While earnings don’t always reflect a company’s success in executing its strategy, they are certainly helpful for analysts. They demonstrate whether products and solutions are seen as useful and valuable to the market.
Pure Storage, a data management company that has changed how enterprise IT consumes storage, recently announced its quarterly earnings. We have seen its strategy validated again after a strong showing. While AI is undoubtedly a driving factor in the company’s continued growth, I believe there are additional elements to how Pure approaches storage and data management that fuel loyalty and an increasing footprint in its customer base. What those elements are and what the company must focus on to continue its growth are outlined in the following sections.
Looking at the Numbers
As mentioned, Pure had a strong first quarter of its fiscal year, showing overall revenue growth of 18% year over year and subscription services annual recurring revenue (ARR) growth of 25%.
While there are a lot of positives to point out for the company’s quarter, what stood out to me were the following:
- An increase of approximately 1,000 customers YoY, with a 3% increase in Fortune 500 customers.
- A record quarter for FlashBlade sales, showing a play for big AI workloads but also scaling down to support some of the “meat and potatoes” workloads such as backup.
- The focus that CEO Charlie Giancarlo put on the hyperscale market in his prepared remarks; clearly, the company sees a significant opportunity.

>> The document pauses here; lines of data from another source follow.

/-! ### Network and streams -/

/-- R155, R160, R162 to R165, R181 to R183: commands on links, rings, time, shaping and the hub role. -/
def Obligations.NetworkCommandsComplete : Prop :=
  ∀ (p : Fin 4) (r : Fin 2) (s : State) (v : Word) (src : Nat),
    (portRate s p ≠ 3 → ∃ t, Completes (.linkUp p) s t ∧ t.fld (NET_PORT_p_STAT p) NET_PORT_p_STAT_LINK = 1 ∧ t.net = s.net ∧
      (∀ a, a ≠ NET_PORT_p_STAT p → a ≠ NET_PORT_p_STAT (otherPort p) → t.reg a = s.reg a)) ∧
    (s.fld (NET_PORT_p_STAT p) NET_PORT_p_STAT_LINK = 1 → ∃ t, Completes (.linkDown p) s t ∧
      t.fld (NET_PORT_p_STAT p) NET_PORT_p_STAT_LINK = 0 ∧ t.fld (NET_PORT_p_STAT p) NET_PORT_p_STAT_LINK_LOST = 1 ∧
      t.fld NET_RING_STAT (ringOpenFld (ringOf p)) = 1 ∧ (∀ o ∈ t.net.fwd, o.port ≠ p.val)) ∧
    Completes (.ddSourceForget src) s { s with net := { s.net with dd := tdrop (· = src) s.net.dd } } ∧
    (ringEn s r = true → Completes (.ringOpenTimeout r) s (s.setFld NET_RING_STAT (ringOpenFld r) 1)) ∧
    (∃ t, Completes .holdoverEntry s t ∧ t.fld NET_PTP_STAT NET_PTP_STAT_HOLDOVER = 1) ∧
    (∃ t, Completes (.dcoFreqWrite v) s t ∧ OnlyRegs [NET_DCO_FREQ] s t ∧
      sext 32 (t.reg NET_DCO_FREQ).toNat = max (-100000000) (min 100000000 (sext 32 v.toNat))) ∧
    (3 * rateMbps s p < 4 * (bits v.toNat 0 16 + s.fld (NET_PORT_p_CBS_B p) NET_PORT_p_CBS_B_SLOPE) →
      Completes (.cbsWrite p true v) s (s.setFld (NET_PORT_p_STAT p) NET_PORT_p_STAT_CBS_RANGE 1)) ∧
    (4 * (bits v.toNat 0 16 + s.fld (NET_PORT_p_CBS_B p) NET_PORT_p_CBS_B_SLOPE) ≤ 3 * rateMbps s p →
      ∃ t, Completes (.cbsWrite p true v) s t ∧ OnlyRegs [NET_PORT_p_CBS_A p] s t ∧
        t.fld (NET_PORT_p_CBS_A p) NET_PORT_p_CBS_A_SLOPE = bits v.toNat 0 16) ∧
    Completes (.gclSwapReq p) s (s.setFld (NET_PORT_p_GCL_CTL p) NET_PORT_p_GCL_CTL_SWAP_REQ 1) ∧
    (s.fld (NET_PORT_p_GCL_CTL p) NET_PORT_p_GCL_CTL_SWAP_REQ = 1 →
      (s.fld (NET_PORT_p_GCL_CTL p) NET_PORT_p_GCL_CTL_LEN = 0 ∨ (s.reg (NET_PORT_p_GCL_CYC p)).toNat < 1000 →
        ∃ t, Completes (.gclCycleStart p) s t ∧ t.fld (NET_PORT_p_STAT p) NET_PORT_p_STAT_GCL_RANGE = 1 ∧
          ∀ k : Fin 64, t.reg (NET_GCLA_p_k p k) = s.reg (NET_GCLA_p_k p k)) ∧
      (1 ≤ s.fld (NET_PORT_p_GCL_CTL p) NET_PORT_p_GCL_CTL_LEN → s.fld (NET_PORT_p_GCL_CTL p) NET_PORT_p_GCL_CTL_LEN ≤ 64 →
        1000 ≤ (s.reg (NET_PORT_p_GCL_CYC p)).toNat → ∃ t, Completes (.gclCycleStart p) s t ∧
          t.fld (NET_PORT_p_GCL_CTL p) NET_PORT_p_GCL_CTL_SWAP_REQ = 0 ∧
          ∀ k : Fin 64, t.reg (NET_GCLA_p_k p k) = s.reg (NET_GCL_p_k p k))) ∧
    ((tget Gcl.reset s.net.gcl p).idx + 1 < (tget Gcl.reset s.net.gcl p).len →
      let g := tget Gcl.reset s.net.gcl p
      g.pos + gateLen s p g g.idx g.pos < g.cyc → ∃ t, Completes (.gateIntervalEnd p) s t ∧
        (tget Gcl.reset t.net.gcl p).idx = g.idx + 1 ∧ (tget Gcl.reset t.net.gcl p).pos = g.pos + gateLen s p g g.idx g.pos) ∧
    (anyRing s = true → ∃ t, Completes .isolation s t ∧ t.fld NET_RING_STAT NET_RING_STAT_ISOLATED = 1 ∧
      (s.fld NET_RING_STAT NET_RING_STAT_ISOLATED = 0 → t.fld NET_RING_STAT NET_RING_STAT_ISO_EVT = 1 ∧
        t.fld NET_PTP_STAT NET_PTP_STAT_HOLDOVER = 1)) ∧
    (bits v.toNat 0 2 = 0 → ∃ t, Completes (.ringEnableWrite v) s t ∧ t.fld NET_CTL NET_CTL_RING_A_EN = 0 ∧
      t.fld NET_CTL NET_CTL_RING_B_EN = 0 ∧ t.fld NET_RING_STAT NET_RING_STAT_ISOLATED = 0)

Equally important to what was achieved this quarter is the company’s outlook for Q2 and the longer term. In both cases, the forecast is strong. In fact, the company has issued guidance for FY2025 revenue of $3.1 billion, representing a 10.5% increase, with guidance that its Evergreen subscription-based storage is expected to grow by 50%.

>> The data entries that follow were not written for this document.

@[simp] theorem setByte_pending (s : State) (a : Nat) (b : Byte) : (s.setByte a b).pending = s.pending := rfl
@[simp] theorem setByte_freeCtr (s : State) (a : Nat) (b : Byte) : (s.setByte a b).freeCtr = s.freeCtr := rfl
@[simp] theorem setByte_regs (s : State) (a : Nat) (b : Byte) : (s.setByte a b).regs = s.regs := rfl
@[simp] theorem setByte_captured (s : State) (a : Nat) (b : Byte) : (s.setByte a b).captured = s.captured := rfl
@[simp] theorem setByte_frame (s : State) (a : Nat) (b : Byte) : (s.setByte a b).frame = s.frame := rfl
@[simp] theorem setByte_timeNs (s : State) (a : Nat) (b : Byte) : (s.setByte a b).timeNs = s.timeNs := rfl
@[simp] theorem setByte_sx (s : State) (a : Nat) (b : Byte) : (s.setByte a b).sx = s.sx := rfl
@[simp] theorem setByte_cores (s : State) (a : Nat) (b : Byte) : (s.setByte a b).cores = s.cores := rfl
@[simp] theorem setByte_ecc (s : State) (a : Nat) (b : Byte) : (s.setByte a b).ecc = s.ecc := rfl
@[simp] theorem setByte_spareRow (s : State) (a : Nat) (b : Byte) : (s.setByte a b).spareRow = s.spareRow := rfl
@[simp] theorem setByte_spareCopy (s : State) (a : Nat) (b : Byte) : (s.setByte a b).spareCopy = s.spareCopy := rfl
@[simp] theorem setByte_nextWin (s : State) (a : Nat) (b : Byte) : (s.setByte a b).nextWin = s.nextWin := rfl
@[simp] theorem setByte_icStack (s : State) (a : Nat) (b : Byte) : (s.setByte a b).icStack = s.icStack := rfl
@[simp] theorem setByte_icPres (s : State) (a : Nat) (b : Byte) : (s.setByte a b).icPres = s.icPres := rfl
@[simp] theorem setByte_nvPosted (s : State) (a : Nat) (b : Byte) : (s.setByte a b).nvPosted = s.nvPosted := rfl
@[simp] theorem setByte_hostD3 (s : State) (a : Nat) (b : Byte) : (s.setByte a b).hostD3 = s.hostD3 := rfl
@[simp] theorem setByte_hostL2 (s : State) (a : Nat) (b : Byte) : (s.setByte a b).hostL2 = s.hostL2 := rfl
@[simp] theorem setByte_drv (s : State) (a : Nat) (b : Byte) : (s.setByte a b).drv = s.drv := rfl
@[simp] theorem setByte_grpRise (s : State) (a : Nat) (b : Byte) : (s.setByte a b).grpRise = s.grpRise := rfl
@[simp] theorem setByte_senseNow (s : State) (a : Nat) (b : Byte) : (s.setByte a b).senseNow = s.senseNow := rfl
@[simp] theorem setByte_tdmIn (s : State) (a : Nat) (b : Byte) : (s.setByte a b).tdmIn = s.tdmIn := rfl
@[simp] theorem setByte_tdmOut (s : State) (a : Nat) (b : Byte) : (s.setByte a b).tdmOut = s.tdmOut := rfl
@[simp] theorem setByte_tdmClean (s : State) (a : Nat) (b : Byte) : (s.setByte a b).tdmClean = s.tdmClean := rfl
@[simp] theorem setByte_tdmSlip (s : State) (a : Nat) (b : Byte) : (s.setByte a b).tdmSlip = s.tdmSlip := rfl
@[simp] theorem setByte_ddrCap (s : State) (a : Nat) (b : Byte) : (s.setByte a b).ddrCap = s.ddrCap := rfl
@[simp] theorem setByte_net (s : State) (a : Nat) (b : Byte) : (s.setByte a b).net = s.net := rfl
@[simp] theorem setByte_flows (s : State) (a : Nat) (b : Byte) : (s.setByte a b).flows = s.flows := rfl
@[simp] theorem setByte_streamOut (s : State) (a : Nat) (b : Byte) : (s.setByte a b).streamOut = s.streamOut := rfl
@[simp] theorem setByte_store (s : State) (a : Nat) (b : Byte) : (s.setByte a b).store = s.store := rfl
@[simp] theorem setByte_an (s : State) (a : Nat) (b : Byte) : (s.setByte a b).an = s.an := rfl
@[simp] theorem setByte_sf (s : State) (a : Nat) (b : Byte) : (s.setByte a b).sf = s.sf := rfl
@[simp] theorem setByte_qm (s : State) (a : Nat) (b : Byte) : (s.setByte a b).qm = s.qm := rfl
@[simp] theorem setByte_dma (s : State) (a : Nat) (b : Byte) : (s.setByte a b).dma = s.dma := rfl
@[simp] theorem setByte_dmaLast (s : State) (a : Nat) (b : Byte) : (s.setByte a b).dmaLast = s.dmaLast := rfl
@[simp] theorem setByte_cpu (s : State) (a : Nat) (b : Byte) : (s.setByte a b).cpu = s.cpu := rfl
@[simp] theorem setByte_ctl (s : State) (a : Nat) (b : Byte) : (s.setByte a b).ctl = s.ctl := rfl
@[simp] theorem setByte_bb (s : State) (a : Nat) (b : Byte) : (s.setByte a b).bb = s.bb := rfl
@[simp] theorem setByte_phase (s : State) (a : Nat) (b : Byte) : (s.setByte a b).phase = s.phase := rfl
@[simp] theorem setByte_rstReq (s : State) (a : Nat) (b : Byte) : (s.setByte a b).rstReq = s.rstReq := rfl
@[simp] theorem setByte_otp (s : State) (a : Nat) (b : Byte) : (s.setByte a b).otp = s.otp := rfl
@[simp] theorem setByte_sec (s : State) (a : Nat) (b : Byte) : (s.setByte a b).sec = s.sec := rfl
@[simp] theorem setByte_dev (s : State) (a : Nat) (b : Byte) : (s.setByte a b).dev = s.dev := rfl
@[simp] theorem setByte_fw (s : State) (a : Nat) (b : Byte) : (s.setByte a b).fw = s.fw := rfl

@[simp] theorem setCore_pending (s : State) (n : Nat) (c : Core) : (s.setCore n c).pending = s.pending := rfl
@[simp] theorem setCore_freeCtr (s : State) (n : Nat) (c : Core) : (s.setCore n c).freeCtr = s.freeCtr := rfl
@[simp] theorem setCore_regs (s : State) (n : Nat) (c : Core) : (s.setCore n c).regs = s.regs := rfl
@[simp] theorem setCore_mem (s : State) (n : Nat) (c : Core) : (s.setCore n c).mem = s.mem := rfl
@[simp] theorem setCore_captured (s : State) (n : Nat) (c : Core) : (s.setCore n c).captured = s.captured := rfl
@[simp] theorem setCore_frame (s : State) (n : Nat) (c : Core) : (s.setCore n c).frame = s.frame := rfl
@[simp] theorem setCore_timeNs (s : State) (n : Nat) (c : Core) : (s.setCore n c).timeNs = s.timeNs := rfl
@[simp] theorem setCore_sx (s : State) (n : Nat) (c : Core) : (s.setCore n c).sx = s.sx := rfl
@[simp] theorem setCore_ecc (s : State) (n : Nat) (c : Core) : (s.setCore n c).ecc = s.ecc := rfl
@[simp] theorem setCore_spareRow (s : State) (n : Nat) (c : Core) : (s.setCore n c).spareRow = s.spareRow := rfl
@[simp] theorem setCore_spareCopy (s : State) (n : Nat) (c : Core) : (s.setCore n c).spareCopy = s.spareCopy := rfl
@[simp] theorem setCore_nextWin (s : State) (n : Nat) (c : Core) : (s.setCore n c).nextWin = s.nextWin := rfl
@[simp] theorem setCore_icStack (s : State) (n : Nat) (c : Core) : (s.setCore n c).icStack = s.icStack := rfl
@[simp] theorem setCore_icPres (s : State) (n : Nat) (c : Core) : (s.setCore n c).icPres = s.icPres := rfl
@[simp] theorem setCore_nvPosted (s : State) (n : Nat) (c : Core) : (s.setCore n c).nvPosted = s.nvPosted := rfl
@[simp] theorem setCore_hostD3 (s : State) (n : Nat) (c : Core) : (s.setCore n c).hostD3 = s.hostD3 := rfl
@[simp] theorem setCore_hostL2 (s : State) (n : Nat) (c : Core) : (s.setCore n c).hostL2 = s.hostL2 := rfl
@[simp] theorem setCore_drv (s : State) (n : Nat) (c : Core) : (s.setCore n c).drv = s.drv := rfl
@[simp] theorem setCore_grpRise (s : State) (n : Nat) (c : Core) : (s.setCore n c).grpRise = s.grpRise := rfl
@[simp] theorem setCore_senseNow (s : State) (n : Nat) (c : Core) : (s.setCore n c).senseNow = s.senseNow := rfl
@[simp] theorem setCore_tdmIn (s : State) (n : Nat) (c : Core) : (s.setCore n c).tdmIn = s.tdmIn := rfl
@[simp] theorem setCore_tdmOut (s : State) (n : Nat) (c : Core) : (s.setCore n c).tdmOut = s.tdmOut := rfl
@[simp] theorem setCore_tdmClean (s : State) (n : Nat) (c : Core) : (s.setCore n c).tdmClean = s.tdmClean := rfl
@[simp] theorem setCore_tdmSlip (s : State) (n : Nat) (c : Core) : (s.setCore n c).tdmSlip = s.tdmSlip := rfl
@[simp] theorem setCore_ddrCap (s : State) (n : Nat) (c : Core) : (s.setCore n c).ddrCap = s.ddrCap := rfl
@[simp] theorem setCore_net (s : State) (n : Nat) (c : Core) : (s.setCore n c).net = s.net := rfl
@[simp] theorem setCore_flows (s : State) (n : Nat) (c : Core) : (s.setCore n c).flows = s.flows := rfl
@[simp] theorem setCore_streamOut (s : State) (n : Nat) (c : Core) : (s.setCore n c).streamOut = s.streamOut := rfl
@[simp] theorem setCore_store (s : State) (n : Nat) (c : Core) : (s.setCore n c).store = s.store := rfl
@[simp] theorem setCore_an (s : State) (n : Nat) (c : Core) : (s.setCore n c).an = s.an := rfl
@[simp] theorem setCore_sf (s : State) (n : Nat) (c : Core) : (s.setCore n c).sf = s.sf := rfl
@[simp] theorem setCore_qm (s : State) (n : Nat) (c : Core) : (s.setCore n c).qm = s.qm := rfl
@[simp] theorem setCore_dma (s : State) (n : Nat) (c : Core) : (s.setCore n c).dma = s.dma := rfl
@[simp] theorem setCore_dmaLast (s : State) (n : Nat) (c : Core) : (s.setCore n c).dmaLast = s.dmaLast := rfl
@[simp] theorem setCore_cpu (s : State) (n : Nat) (c : Core) : (s.setCore n c).cpu = s.cpu := rfl
@[simp] theorem setCore_ctl (s : State) (n : Nat) (c : Core) : (s.setCore n c).ctl = s.ctl := rfl
@[simp] theorem setCore_bb (s : State) (n : Nat) (c : Core) : (s.setCore n c).bb = s.bb := rfl
@[simp] theorem setCore_phase (s : State) (n : Nat) (c : Core) : (s.setCore n c).phase = s.phase := rfl
@[simp] theorem setCore_rstReq (s : State) (n : Nat) (c : Core) : (s.setCore n c).rstReq = s.rstReq := rfl
@[simp] theorem setCore_otp (s : State) (n : Nat) (c : Core) : (s.setCore n c).otp = s.otp := rfl
@[simp] theorem setCore_sec (s : State) (n : Nat) (c : Core) : (s.setCore n c).sec = s.sec := rfl
@[simp] theorem setCore_dev (s : State) (n : Nat) (c : Core) : (s.setCore n c).dev = s.dev := rfl
@[simp] theorem setCore_fw (s : State) (n : Nat) (c : Core) : (s.setCore n c).fw = s.fw := rfl

@[simp] theorem freeNext_pending (s : State) : (s.freeNext).pending = s.pending := rfl
@[simp] theorem freeNext_regs (s : State) : (s.freeNext).regs = s.regs := rfl
@[simp] theorem freeNext_mem (s : State) : (s.freeNext).mem = s.mem := rfl
@[simp] theorem freeNext_captured (s : State) : (s.freeNext).captured = s.captured := rfl
@[simp] theorem freeNext_frame (s : State) : (s.freeNext).frame = s.frame := rfl
@[simp] theorem freeNext_timeNs (s : State) : (s.freeNext).timeNs = s.timeNs := rfl
@[simp] theorem freeNext_sx (s : State) : (s.freeNext).sx = s.sx := rfl
@[simp] theorem freeNext_cores (s : State) : (s.freeNext).cores = s.cores := rfl
@[simp] theorem freeNext_ecc (s : State) : (s.freeNext).ecc = s.ecc := rfl
@[simp] theorem freeNext_spareRow (s : State) : (s.freeNext).spareRow = s.spareRow := rfl
@[simp] theorem freeNext_spareCopy (s : State) : (s.freeNext).spareCopy = s.spareCopy := rfl
@[simp] theorem freeNext_nextWin (s : State) : (s.freeNext).nextWin = s.nextWin := rfl
@[simp] theorem freeNext_icStack (s : State) : (s.freeNext).icStack = s.icStack := rfl
@[simp] theorem freeNext_icPres (s : State) : (s.freeNext).icPres = s.icPres := rfl
@[simp] theorem freeNext_nvPosted (s : State) : (s.freeNext).nvPosted = s.nvPosted := rfl
@[simp] theorem freeNext_hostD3 (s : State) : (s.freeNext).hostD3 = s.hostD3 := rfl
@[simp] theorem freeNext_hostL2 (s : State) : (s.freeNext).hostL2 = s.hostL2 := rfl
@[simp] theorem freeNext_drv (s : State) : (s.freeNext).drv = s.drv := rfl
@[simp] theorem freeNext_grpRise (s : State) : (s.freeNext).grpRise = s.grpRise := rfl
@[simp] theorem freeNext_senseNow (s : State) : (s.freeNext).senseNow = s.senseNow := rfl
@[simp] theorem freeNext_tdmIn (s : State) : (s.freeNext).tdmIn = s.tdmIn := rfl
@[simp] theorem freeNext_tdmOut (s : State) : (s.freeNext).tdmOut = s.tdmOut := rfl
@[simp] theorem freeNext_tdmClean (s : State) : (s.freeNext).tdmClean = s.tdmClean := rfl
@[simp] theorem freeNext_tdmSlip (s : State) : (s.freeNext).tdmSlip = s.tdmSlip := rfl
@[simp] theorem freeNext_ddrCap (s : State) : (s.freeNext).ddrCap = s.ddrCap := rfl
@[simp] theorem freeNext_net (s : State) : (s.freeNext).net = s.net := rfl
@[simp] theorem freeNext_flows (s : State) : (s.freeNext).flows = s.flows := rfl
@[simp] theorem freeNext_streamOut (s : State) : (s.freeNext).streamOut = s.streamOut := rfl
@[simp] theorem freeNext_store (s : State) : (s.freeNext).store = s.store := rfl
@[simp] theorem freeNext_an (s : State) : (s.freeNext).an = s.an := rfl
@[simp] theorem freeNext_sf (s : State) : (s.freeNext).sf = s.sf := rfl
@[simp] theorem freeNext_qm (s : State) : (s.freeNext).qm = s.qm := rfl
@[simp] theorem freeNext_dma (s : State) : (s.freeNext).dma = s.dma := rfl
@[simp] theorem freeNext_dmaLast (s : State) : (s.freeNext).dmaLast = s.dmaLast := rfl
@[simp] theorem freeNext_cpu (s : State) : (s.freeNext).cpu = s.cpu := rfl
@[simp] theorem freeNext_ctl (s : State) : (s.freeNext).ctl = s.ctl := rfl
@[simp] theorem freeNext_bb (s : State) : (s.freeNext).bb = s.bb := rfl
@[simp] theorem freeNext_phase (s : State) : (s.freeNext).phase = s.phase := rfl
@[simp] theorem freeNext_rstReq (s : State) : (s.freeNext).rstReq = s.rstReq := rfl
@[simp] theorem freeNext_otp (s : State) : (s.freeNext).otp = s.otp := rfl
@[simp] theorem freeNext_sec (s : State) : (s.freeNext).sec = s.sec := rfl
@[simp] theorem freeNext_dev (s : State) : (s.freeNext).dev = s.dev := rfl
@[simp] theorem freeNext_fw (s : State) : (s.freeNext).fw = s.fw := rfl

This growth in Evergreen//One and Evergreen//Flex is important because it is really at the heart of Pure’s value proposition—delivering the cloud storage model to enterprise IT. The rapid adoption rate indicates that the company is aligned with the wants and needs of its customers and of enterprise IT in general.
AI Is Important to Pure’s Success—but Not the Only Reason for It
As with any tech company delivering public remarks these days, AI was at the core of Pure’s prepared statements for its investor call. This is understandable because financial analysts (which I’m not) are focused on how companies are approaching this high-growth, disruptive technology.
Pure cited three distinct opportunities in AI: high–performance data for GPU farms (e.g., CoreWeave, Lambda Labs), specialized storage for inference or RAG environments, and creating a centralized storage platform for easier AI access.
Each of these makes sense, and Pure has demonstrated its abilities in all of them. Critical to all of these usage scenarios is a fundamental attribute that Pure talks about constantly: simplicity. Put differently, Pure is removing the complexity associated with standing up storage environments that meet the needs of an enterprise beginning its AI journey. This goes beyond deploying performant hardware; pretty much any company can do that. This is about delivering point-and-click simplicity to deploy, provision, and manage the enterprise storage environment.
This need for simple goes beyond AI. It hits every facet of enterprise IT operations—from traditional business-critical workloads to containerized environments to hybrid cloud. Further, it will also apply to whatever disruptive technology comes next to replace AI in the tech hype cycle. (Trust me—it’s coming.) The consistent question is, does your storage environment enable the easy deployment and management of a given workload? Pure believes that FlashBlade consumed through Evergreen is the answer. And based on its growth rate, the company has good reason to be confident.
While embracing AI is critical to the success of Pure (and any storage company today), I don’t think it’s the only factor at work here. Reduction is the keyword for CIOs now—reduction in budget, reduction in IT operations overhead, reduction in complexity, reduction in carbon footprint. In other words: do more with less, and consume less energy while you’re at it. If a storage company can’t draw a direct line from its solutions to each of these initiatives, it will not find broad success in the enterprise.
What Are Pure’s Threats?
In my view, Pure will be insulated from any adverse macro conditions for as long as AI and the unprecedented growth in data creation continue to boom. It gets a little more interesting when we turn to Pure’s specific competitive position in its market niche. On that front, I believe Pure is well positioned in the enterprise. While much attention is focused on high-value companies including VAST Data, Weka, and the like, they simply don’t play in the space where Pure has established itself because these competitors focus on the highest end of the storage performance market.
Meanwhile, the enterprise vendors—NetApp, Dell, HPE, Lenovo, Pure, and a few others—will always actively challenge each other. With virtually every IT organization focused on modernization, adopting a cloud operating model is key to the “reduction” directive mentioned earlier. In response, we’ve seen these vendors continue to focus on delivering on this mandate.
Because only so much differentiation can be achieved through hardware design, the difference will be made in software, services, and consumption models. This is where Pure’s focus on making its offerings simple, consumable, and affordable should help it continue to gain market share. This is not to say that the folks at the other companies are underdelivering, but rather that these qualities are what Pure has built its business and brand around.
The data management and storage market is hot right now and will only get hotter as AI continues to grow. We’ll continue to check in on Pure and others in this space in upcoming quarters.